We lease right-of-way held in connection with our Pipeline. In general, our payments for right-of-way easements are determined by the underlying contracts, which typically include a stated fixed fee. Certain of our right-of-way leases contain rent escalation clauses whereby the rent is adjusted periodically for inflation. Lease expense is charged to operating costs and expenses on a straight line basis over the period of expected economic benefit. The following table presents our minimum payment obligations under operating leases for right-of-way:
2011 | $ | 21 | ||
2012 | 21 | |||
2013 | 22 | |||
2014 | 22 | |||
2015 | 22 | |||
Thereafter | 233 | |||
Total | $ | 341 |
Other Matters
We are subject to potential loss contingencies arising from the course of our regular business operations. These may result from federal, state and local environmental, health and safety laws and regulations and third-party litigations. There are no matters currently which, in the opinion of our management, will have a material adverse effect on the financial position or results of our operations.
6. Significant Risks
Nature of Operations
Offshore crude oil pipeline systems such as ours are affected by oil exploration and production activities. Crude oil reserves are depleting assets that will produce over a finite period. Our Pipeline must access additional reserves to offset either (i) the natural decline in production from existing connected wells or (ii) the loss of any production to a competitor. We actively seek to offset the loss of volumes due to depletion by adding connections to new customers and fields.

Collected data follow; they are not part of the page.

/-- What the detector of an HPD input holds when Tujan reads it (R245): a level change that lasted `us` microseconds, with the sink
found there; or a low pulse of that length, with whether the sink then reports a link fault. -/
inductive HpdRead where
  | level (high : Bool) (us : Nat) (sink : SinkInfo)
  | lowPulse (us : Nat) (fault : Bool)
  deriving DecidableEq, Repr

/-- The configuration, as rate and lanes of SCN_LINK, at which link training succeeds; `none` when no attempt succeeds. -/
abbrev Trained := Option (Fin 16 × Fin 8)

/-- An access that graphics work makes (R257): a read; a write; or an access to a sparse resource through its residency map (R276), with the
resource's first byte, a read of `len` bytes where no data is given. -/
inductive GfxAccess where
  | read (addr : BitVec 40) (len : Nat)
  | write (addr : BitVec 40) (data : List (BitVec 8))
  | sparse (map base addr : BitVec 40) (len : Nat) (data : Option (List (BitVec 8)))
  deriving DecidableEq, Repr

/-- A fast-cleared attachment of a pass (R273, R274): its flag surface and pitch, its size in pixels, its cleared 8x8 blocks as (column,
row), and its colour surface with pitch and the bytes of a cleared pixel. -/
structure FastClear where
  flagBase : BitVec 40
  flagPitch : Nat
  width : Nat
  height : Nat
  blocks : List (Nat × Nat)
  colourBase : BitVec 40
  colourPitch : Nat
  pixel : List (BitVec 8)
  deriving DecidableEq, Repr

/-- What a DRAW bins (R270 to R275): its primitives, the tiles they cover in all, the tessellation factors clamped, and the accesses that
partial flushes make. -/
structure DrawWork where
  prims : Nat
  covers : Nat
  clamped : Nat
  flush : List GfxAccess
  deriving DecidableEq, Repr

/-- What the parameter sets and headers of an access unit say (R283, R285, R296, R298): whether Table VCD-1 covers it; whether its picture
is a key picture, a reference, or predicts from a picture that was lost or never received; whether it carries film grain parameters; its
units and luma samples; the pool pictures that stay references; and the cropping window as VCD_GET_SESSION reports it. -/
structure AuInfo where
  supported : Bool
  key : Bool
  isRef : Bool
  missing : Bool
  grain : Bool
  units : Nat
  luma : Nat
  keep : List (Fin 24)
  crop : BitVec 32
  deriving DecidableEq, Repr

/-- A decode unit whose dependencies have been met (R285): its session, its number in its picture, and the access unit it belongs to. -/
structure ReadyUnit where
  session : Fin 64
  unit : Nat
  au : AuInfo
  deriving DecidableEq, Repr

/-- A block of a decoded picture (R291): its plane, block row and block column, and its samples in stored order: 256 luma samples, or
64 of Cb and then 64 of Cr. -/
structure CodedBlock where
  chroma : Bool
  row : Nat
  col : Nat
  samples : List (BitVec 10)
  deriving DecidableEq, Repr

/-- How a unit of a decode ends: with an uncorrectable error in the engine's own buffers (R286), with an access outside the session's
descriptors (R289), or done, with the blocks written and whether any was concealed (R297). -/
inductive UnitEnd where
  | engineFault
  | outside
  | done (concealed : Bool) (blocks : List CodedBlock)
  deriving DecidableEq, Repr

/-- A source format of a capture input (R308). -/
inductive CapFormat where
  | rgb8 | rgb10 | yc8 | yc10 | other
  deriving DecidableEq, Repr

/-- What a capture input's receiver sees (R310): whether a source is locked, whether it encrypts, its format, active size and rate in mHz. -/
structure CapSource where
  locked : Bool
  hdcp : Bool
  format : CapFormat
  h : BitVec 14
  v : BitVec 14
  mhz : BitVec 20
  deriving DecidableEq, Repr

/-- The 24-byte header of an Onader frame (Table ONL-3): words 0 to 3, and tx_time. -/
structure OnaderHeader where
  w0 : BitVec 32
  w1 : BitVec 32
  w2 : BitVec 32
  w3 : BitVec 32
  txTime : BitVec 64
  deriving DecidableEq, Repr

/-- What a HELLO carries (R371) that the receiver keeps. -/
structure HelloInfo where
  mac : BitVec 48
  ip4 : BitVec 32
  timeState : Fin 4
  leaving : Bool
  deriving DecidableEq, Repr

/-- The schedule a SCHED carries (R372). -/
structure SchedInfo where
  rate : BitVec 32
  phase : BitVec 32
  latency : BitVec 32
  effective : BitVec 64
  version : BitVec 32
  deriving DecidableEq, Repr

/-- What a PTP Announce message says of its master (IEEE 1588). -/
structure AnnounceInfo where
  priority1 : BitVec 8
  clockClass : BitVec 8
  accuracy : BitVec 8
  variance : BitVec 16
  priority2 : BitVec 8
  identity : BitVec 64
  steps : BitVec 16
  deriving DecidableEq, Repr

/-- Where a frame goes (R361): to the device itself, or to a unicast or multicast address. -/
inductive EthDest where
  | device
  | unicast (mac : BitVec 48)
  | multicast (mac : BitVec 48)
  deriving DecidableEq, Repr

/-- A frame received on a switch port (R361, R362): the port, whether MACsec finds it validly protected, its VLAN, source and destination,
the multicast address that it, as an IGMP or MLD report, joins or leaves, the ports whose egress queue for it is full, and the Onader header
and datagram payload length where it is an Onader frame. -/
structure EthFrame where
  port : Fin 7
  protect : Bool
  vlan : Fin 4096
  src : BitVec 48
  dest : EthDest
  join : Option (BitVec 48)
  leave : Option (BitVec 48)
  full : BitVec 7
  onader : Option (OnaderHeader × Nat)
  deriving DecidableEq, Repr

/-- How an I2C command ends (R449): done, with the byte a read found; not acknowledged; arbitration lost; SCL held low for 25 ms. -/
inductive I2cEnd where
  | done (byte : BitVec 8)
  | nack
  | arbLost
  | timeout
  deriving DecidableEq, Repr
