/-- Sources and severities of Tables MAP-3 and MAP-4, but for the SCN sources. -/
def severities : List (Nat × Nat) := [
  (0, 5), (1, 13), (2, 6), (3, 15), (4, 6), (5, 12), (6, 8), (7, 8), (8, 6), (9, 10),
  (16, 1), (17, 9), (18, 12), (19, 9), (20, 8), (21, 4), (32, 10), (33, 7), (34, 12), (35, 13),
  (36, 9), (40, 12), (41, 7), (42, 5), (43, 11), (44, 8), (48, 4), (49, 13), (50, 12), (51, 8),
  (56, 15), (57, 15), (58, 11), (59, 14), (60, 7), (61, 12), (62, 8), (64, 14), (65, 13), (66, 8),
  (67, 8), (68, 10), (69, 7), (70, 5), (71, 8), (72, 6), (73, 13), (74, 10), (75, 10), (76, 3),
  (77, 8), (80, 3), (81, 8), (82, 8), (83, 8), (84, 8), (85, 8), (86, 11), (87, 9), (88, 12),
  (89, 12), (90, 11), (91, 12), (96, 14), (97, 10), (98, 11), (99, 6), (100, 9), (101, 11), (102, 9),
  (103, 11), (104, 10), (105, 10), (106, 8), (128, 11), (129, 6), (130, 12), (131, 3), (132, 8), (133, 8),
  (144, 11), (145, 10), (146, 8), (147, 7), (148, 9), (149, 10), (150, 12), (151, 8), (152, 8), (153, 9),
  (154, 8), (155, 8), (160, 9), (161, 8), (162, 8), (168, 5), (169, 8), (170, 5), (171, 8), (172, 8),
  (173, 9), (174, 9), (175, 8), (176, 8), (177, 8), (184, 3), (185, 6), (186, 13), (187, 11), (188, 8),
  (189, 8), (192, 8), (193, 5), (194, 8), (195, 6), (196, 6), (197, 9), (198, 8), (199, 8), (200, 7),
  (201, 9), (202, 10), (203, 7), (204, 12), (205, 5), (206, 6), (207, 11), (208, 8), (209, 8), (210, 8),
  (211, 6), (212, 9), (213, 12), (214, 10), (215, 9), (216, 8), (224, 12), (225, 11), (226, 8), (227, 10),
  (228, 10), (229, 8), (232, 8), (233, 7), (234, 8), (235, 8), (236, 12)]

/-- The severity of SCN_OUTn by variant (Table MAP-4). -/
def scnSeverity (variant : Nat) : Nat := [2, 13, 7, 9, 9, 7, 8].getD variant 0

/-- The fixed severity of a source and variant (R385). -/
def severity (src variant : Nat) : Nat :=
  if 112 ≤ src ∧ src < 128 then (if src % 2 = 0 then scnSeverity variant else 2)
  else Tab.get 0 severities src

/-! ## Reply statuses -/

def ST_OK : Nat := 0x0000
def ST_PENDING : Nat := 0x0001
def ST_NOT_WARDEN : Nat := 0x0010
def ST_NOT_OWNER : Nat := 0x0011
def ST_DEFERRED_SECURE : Nat := 0x0012
def ST_BAD_ARG : Nat := 0x0020
def ST_BAD_ADDR : Nat := 0x0021
def ST_QUEUE_FULL : Nat := 0x0030
def ST_LINEBUF_SHORT : Nat := 0x0040
def ST_BANDWIDTH : Nat := 0x0041
def ST_BUSY : Nat := 0x0050
def ST_UNSUPPORTED : Nat := 0x0060
def ST_INTERNAL : Nat := 0x00F0
def ST_WARDEN_HELD : Nat := 0x0101
def ST_HANDOVER_LAPSED : Nat := 0x0102
def ST_NO_HANDOVER : Nat := 0x0103
def ST_NOT_CANDIDATE : Nat := 0x0104
def ST_POLDER_EXISTS : Nat := 0x0201
def ST_POLDER_ABSENT : Nat := 0x0202
def ST_RESOURCE_TAKEN : Nat := 0x0203
def ST_RESETTING : Nat := 0x0204
def ST_DRAM_FAILED : Nat := 0x0301
def ST_PASR_MAP : Nat := 0x0302
def ST_LAYER_LIMIT : Nat := 0x0401
def ST_Z_TAKEN : Nat := 0x0402
def ST_SCN_TIMING : Nat := 0x0410
def ST_SCN_LINK : Nat := 0x0411
def ST_SCN_NO_SINK : Nat := 0x0412
def ST_SCN_LOCK_MODE : Nat := 0x0413
def ST_SCN_LOCK_RATE : Nat := 0x0414
def ST_DKW_REGION : Nat := 0x0501
def ST_DKW_AUTO : Nat := 0x0502
def ST_DKW_IMAGE : Nat := 0x0503
def ST_DKW_SOURCE : Nat := 0x0504
def ST_GFX_AREA : Nat := 0x0601
def ST_GFX_PRIORITY : Nat := 0x0602
def ST_GFX_WINDOW : Nat := 0x0603
def ST_VCD_CAPACITY : Nat := 0x0701
def ST_VCD_PROFILE : Nat := 0x0702
def ST_VCD_SOURCE : Nat := 0x0703
def ST_VCD_BFRAMES : Nat := 0x0704
def ST_AUD_PROGRAM : Nat := 0x0801
def ST_AUD_BUDGET : Nat := 0x0802
def ST_AUD_MEMORY : Nat := 0x0803
def ST_AUD_DOMAIN : Nat := 0x0804
def ST_AUD_PRIVILEGED : Nat := 0x0805
def ST_AUD_NO_STAGED : Nat := 0x0806
def ST_HAP_FAULT : Nat := 0x0901
def ST_HAP_DROPPED : Nat := 0x0902
def ST_TCH_TIMING : Nat := 0x0A01
def ST_TCH_SLIDER : Nat := 0x0A02
def ST_ONL_NO_ADDR : Nat := 0x0B01
def ST_ONL_STREAM : Nat := 0x0B02
def ST_ONL_SCHEDULE : Nat := 0x0B03
def ST_ONL_PORT : Nat := 0x0B04
def ST_EVR_FROZEN : Nat := 0x0C01
def ST_CVU_PARAM : Nat := 0x0C02
def ST_PWR_NACK : Nat := 0x0D01
def ST_OTP_LOCKED : Nat := 0x0D02

/-! ## Opcodes -/
namespace Op
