-- ==== Sys2Proof/Machine/Types.lean ====
section
/-! DEFINITION. The records State is made of: one per block or part of a block, holding what the block's registers
(Machine/Fields.lean) do not. Plain data throughout. -/
namespace Sys2Proof.Machine

/-! ## Mailboxes and warden (spec/02_warden_and_mailboxes.md) -/

/-- A 16-word mailbox message (Table MBX-2). -/
abbrev Msg := List Nat

/-- An unacknowledged wait_ack message of a channel (R36, R38): its seq, its opcode and when it was delivered. -/
structure Unacked where
  seq : Nat
  opcode : Nat
  time : Nat
  deriving DecidableEq, Repr

/-- A mailbox channel (R33): the messages it holds, oldest first; its next seq (R29); its unacknowledged wait_ack messages,
oldest first. -/
structure Chan where
  q : List Msg
  nextSeq : Nat
  unacked : List Unacked
  deriving DecidableEq, Repr

/-- A request whose final reply is still to be sent (R34): its pair, opcode and seq. -/
structure Job where
  pair : Nat
  opcode : Nat
  seq : Nat
  deriving DecidableEq, Repr

/-- A message Tujan holds for a pair (R35); `always` marks the replies held beyond the eight. -/
structure Held where
  msg : Msg
  always : Bool
  deriving DecidableEq, Repr

/-- A claim received in a claim window (R51). -/
structure Claim where
  kind : Nat
  job : Job
  deriving DecidableEq, Repr

/-- A handover that is pending (Table MBX-10). -/
structure Handover where
  target : Nat
  start : Nat
  job : Job
  deriving DecidableEq, Repr

/-- The warden position (R48 to R56): the kind of the warden (0 vacant, 1 secure world, 2 PCIe host, 3 remote manager), the
start of the claim window while it is open, the claims received in it, a pending handover, and when WARDEN_CHANGED was last
sent (or Tujan reported ready). -/
structure WardenSt where
  kind : Nat
  window : Option Nat
  claims : List Claim
  handover : Option Handover
  changedAt : Nat
  deriving DecidableEq, Repr

/-! ## Application cores (spec/03_worlds_polders_and_cores.md) -/

/-- The supervisor registers held once per world (R69). -/
structure SBank where
  stvec : Nat
  sscratch : Nat
  sepc : Nat
  scause : Nat
  stval : Nat
  satp : Nat
  deriving DecidableEq, Repr

/-- A hart: what the world extension and the trap rules read and write (Tables APC-4 and APC-5, R59 to R74) with the standard
machine registers those rules name. `priv` is 0 U, 1 S or HS, 3 M. -/
structure Hart where
  running : Bool
  pc : Nat
  x : Tab Nat
  priv : Nat
  virt : Bool
  spv : Bool
  world : Bool
  mpw : Bool
  sluiceEn : Bool
  faultReason : Nat
  mpolderAllow : Nat
  mpredmode : Bool
  mwdog : Nat
  mwdogcnt : Nat
  spolder : Nat
  svpolder : Nat
  swret : Nat
  swcallerPriv : Nat
  swcallerPolder : Nat
  secureBank : SBank
  normalBank : SBank
  mtvec : Nat
  mepc : Nat
  mcause : Nat
  mtval : Nat
  mpp : Nat
  mpv : Bool
  mie : Bool
  mpie : Bool
  sie : Bool
  spie : Bool
  spp : Bool
  medeleg : Nat
  mideleg : Nat
  mip : Nat
  tags : List (Nat × Nat)
  pmpcfg : List Nat
  pmpaddr : List Nat
  haltPending : Bool
  halted : Bool
  deriving DecidableEq, Repr

/-! ## Polder check, polders, fabric and PCIe (spec/03 and spec/04) -/

/-- A line of the system-level cache: its line address, its way and the polder that allocated it (R75). -/
structure SlcLine where
  line : Nat
  way : Nat
  polder : Nat
  deriving DecidableEq, Repr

In April 2010, the Deepwater Horizon drilling rig caught fire and sank in the Gulf of Mexico, resulting in an oil spill that has significantly impacted ecological resources in the Gulf of Mexico. As a result, in May 2010, a federal offshore drilling moratorium went into effect which halted drilling of uncompleted and new oil and gas wells (in water deeper than 500 feet) in the Gulf of Mexico with certain limited exceptions and halted consideration of drilling permits for deepwater wells. The moratorium was lifted in October 2010; however, it is uncertain at this time how and to what extent oil and natural gas supplies from the Gulf of Mexico and other offshore drilling areas will be affected. A continued decline in oil and natural gas production volumes and or a failure to achieve anticipated future production due to limitations caused by the federal moratorium could have a material adverse effect on our financial position, results of operations or cash flows.
F-60
Weather-Related Risks
Our assets are located offshore Texas and Louisiana in the Gulf of Mexico, which is prone to tropical weather events such as hurricanes. Our Partners are required to maintain certain levels of insurance with respect to our assets. If our assets were materially damaged in a storm, it could have a material impact on our financial position and results of operations.